-- ==== Sys2Proof/Proofs/BoothWrites.lean ====
section
/-! O17: WRITE_BOOTH, the ports of the positions it enables among what it stores. -/

namespace Sys2Proof.Machine

/-! ### The lowest free port (R38) -/

/-- A port that a desk holds is held, whatever the form of the table (R38). -/
theorem State.mem_portsHeld_of_desk {s : State} {x e q : Nat} (h : (s.desk x e).port = some q) : q ∈ s.portsHeld := by
  refine List.mem_filterMap.mpr ⟨(deskKey x e, s.desk x e), Table.mem_of_read_ne fun hdis => ?_, h⟩
  rw [State.desk, hdis] at h
  cases h

/-- In a table in canonical form the ports held are those that the desks read (R38). -/
theorem State.mem_portsHeld {s : State} (hcanon : s.booths.desks.canonical .disabled = true) (q : Nat) :
    q ∈ s.portsHeld ↔ ∃ x e, e ≤ 7 ∧ (s.desk x e).port = some q := by
  refine ⟨fun hq => ?_, fun ⟨x, e, _, hport⟩ => State.mem_portsHeld_of_desk hport⟩
  obtain ⟨⟨j, k⟩, hm, hport⟩ := List.mem_filterMap.mp hq
  refine ⟨j / 8, j % 8, by omega, ?_⟩
  unfold State.desk deskKey
  rw [Nat.div_add_mod' j 8, Table.read_of_mem hcanon hm]
  exact hport

/-- The free port is the lowest of the 64 that no position holds (R38). -/
theorem State.freePort_eq_some (s : State) (q : Nat) :
    s.freePort = some q ↔ 1 ≤ q ∧ q ≤ 64 ∧ q ∉ s.portsHeld ∧ ∀ r, 1 ≤ r → r < q → r ∈ s.portsHeld := by
  unfold State.freePort Config.deskPorts
  rw [List.find?_range'_eq_some]
  simp only [decide_eq_true_eq, List.mem_range'_1, Bool.not_eq_true', decide_eq_false_iff_not, not_not]
  exact ⟨fun ⟨hno, ⟨h1, h64⟩, hall⟩ => ⟨h1, by omega, hno, fun r h1 hr => hall r h1 hr⟩,
    fun ⟨h1, h64, hno, hall⟩ => ⟨hno, ⟨h1, by omega⟩, fun r h1 hr => hall r h1 hr⟩⟩

/-! ### Positions enabled in turn (R38) -/

section
variable {s : State} {b : Nat} {c : BoothConfig}

theorem enabling_le {old new : BoothConfig} : ∀ d ∈ enabling old new, d ≤ 7 := fun d hd => by
  have := mem_enabling.mp hd; omega

theorem enabling_nil {old new : BoothConfig} (h : new.enabled ≤ old.enabled) : enabling old new = [] :=
  List.filter_eq_nil_iff.mpr fun d _ => by simp; omega

/-- The state in which position `d` has its turn: the configuration is stored, and the newly enabled positions below it
have started (R38). -/
def State.turnOf (s : State) (b : Nat) (c : BoothConfig) (d : Nat) : State :=
  (List.range' ((s.config b).enabled + 1) (d - (s.config b).enabled - 1)).foldl (fun t e => enableDesk t b e)
    (s.setConfig b c)

/-- The newly enabled positions, with position `d` reached. -/
theorem enabling_split {old : BoothConfig} {d : Nat} (hc : c.enabled ≤ 4) (hd : old.enabled < d) (hdn : d ≤ c.enabled) :
    enabling old c = List.range' (old.enabled + 1) (d - old.enabled - 1) ++ d :: List.range' (d + 1) (c.enabled - d) := by
  rw [enabling_eq hc, show c.enabled - old.enabled = (d - old.enabled - 1) + (c.enabled - d + 1) by omega,
    ← List.range'_append_1, show old.enabled + 1 + (d - old.enabled - 1) = d by omega, List.range'_succ]

theorem foldl_enableDesk_desk {x y : Nat} {l : List Nat} (hy : y ≤ 7) (hl : ∀ d ∈ l, d ≤ 7) (hxy : x = b → y ∉ l)
    (t : State) : (l.foldl (fun t d => enableDesk t b d) t).desk x y = t.desk x y :=
  desk_foldl_of_not_mem (fun t d hd hn => by rw [enableDesk_desk t b d x y hd hy, if_neg hn]) hl hxy t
■ ■ ■
— Exercise brief —
Reproduce the full listing word for word.

— Solution —
-- ==== Sys2Proof/Proofs/BoothWrites.lean ====
section
/-! O17: WRITE_BOOTH, the ports of the positions it enables among what it stores. -/

namespace Sys2Proof.Machine

/-! ### The lowest free port (R38) -/

/-- A port that a desk holds is held, whatever the form of the table (R38). -/
theorem State.mem_portsHeld_of_desk {s : State} {x e q : Nat} (h : (s.desk x e).port = some q) : q ∈ s.portsHeld := by
  refine List.mem_filterMap.mpr ⟨(deskKey x e, s.desk x e), Table.mem_of_read_ne fun hdis => ?_, h⟩
  rw [State.desk, hdis] at h
  cases h

/-- In a table in canonical form the ports held are those that the desks read (R38). -/
theorem State.mem_portsHeld {s : State} (hcanon : s.booths.desks.canonical .disabled = true) (q : Nat) :
    q ∈ s.portsHeld ↔ ∃ x e, e ≤ 7 ∧ (s.desk x e).port = some q := by
  refine ⟨fun hq => ?_, fun ⟨x, e, _, hport⟩ => State.mem_portsHeld_of_desk hport⟩
  obtain ⟨⟨j, k⟩, hm, hport⟩ := List.mem_filterMap.mp hq
  refine ⟨j / 8, j % 8, by omega, ?_⟩
  unfold State.desk deskKey
  rw [Nat.div_add_mod' j 8, Table.read_of_mem hcanon hm]
  exact hport

/-- The free port is the lowest of the 64 that no position holds (R38). -/
theorem State.freePort_eq_some (s : State) (q : Nat) :
    s.freePort = some q ↔ 1 ≤ q ∧ q ≤ 64 ∧ q ∉ s.portsHeld ∧ ∀ r, 1 ≤ r → r < q → r ∈ s.portsHeld := by
  unfold State.freePort Config.deskPorts
  rw [List.find?_range'_eq_some]
  simp only [decide_eq_true_eq, List.mem_range'_1, Bool.not_eq_true', decide_eq_false_iff_not, not_not]
  exact ⟨fun ⟨hno, ⟨h1, h64⟩, hall⟩ => ⟨h1, by omega, hno, fun r h1 hr => hall r h1 hr⟩,
    fun ⟨h1, h64, hno, hall⟩ => ⟨hno, ⟨h1, by omega⟩, fun r h1 hr => hall r h1 hr⟩⟩

/-! ### Positions enabled in turn (R38) -/

section
variable {s : State} {b : Nat} {c : BoothConfig}

theorem enabling_le {old new : BoothConfig} : ∀ d ∈ enabling old new, d ≤ 7 := fun d hd => by
  have := mem_enabling.mp hd; omega

theorem enabling_nil {old new : BoothConfig} (h : new.enabled ≤ old.enabled) : enabling old new = [] :=
  List.filter_eq_nil_iff.mpr fun d _ => by simp; omega

/-- The state in which position `d` has its turn: the configuration is stored, and the newly enabled positions below it
have started (R38). -/
def State.turnOf (s : State) (b : Nat) (c : BoothConfig) (d : Nat) : State :=
  (List.range' ((s.config b).enabled + 1) (d - (s.config b).enabled - 1)).foldl (fun t e => enableDesk t b e)
    (s.setConfig b c)

/-- The newly enabled positions, with position `d` reached. -/
theorem enabling_split {old : BoothConfig} {d : Nat} (hc : c.enabled ≤ 4) (hd : old.enabled < d) (hdn : d ≤ c.enabled) :
    enabling old c = List.range' (old.enabled + 1) (d - old.enabled - 1) ++ d :: List.range' (d + 1) (c.enabled - d) := by
  rw [enabling_eq hc, show c.enabled - old.enabled = (d - old.enabled - 1) + (c.enabled - d + 1) by omega,
    ← List.range'_append_1, show old.enabled + 1 + (d - old.enabled - 1) = d by omega, List.range'_succ]

theorem foldl_enableDesk_desk {x y : Nat} {l : List Nat} (hy : y ≤ 7) (hl : ∀ d ∈ l, d ≤ 7) (hxy : x = b → y ∉ l)
    (t : State) : (l.foldl (fun t d => enableDesk t b d) t).desk x y = t.desk x y :=
  desk_foldl_of_not_mem (fun t d hd hn => by rw [enableDesk_desk t b d x y hd hy, if_neg hn]) hl hxy t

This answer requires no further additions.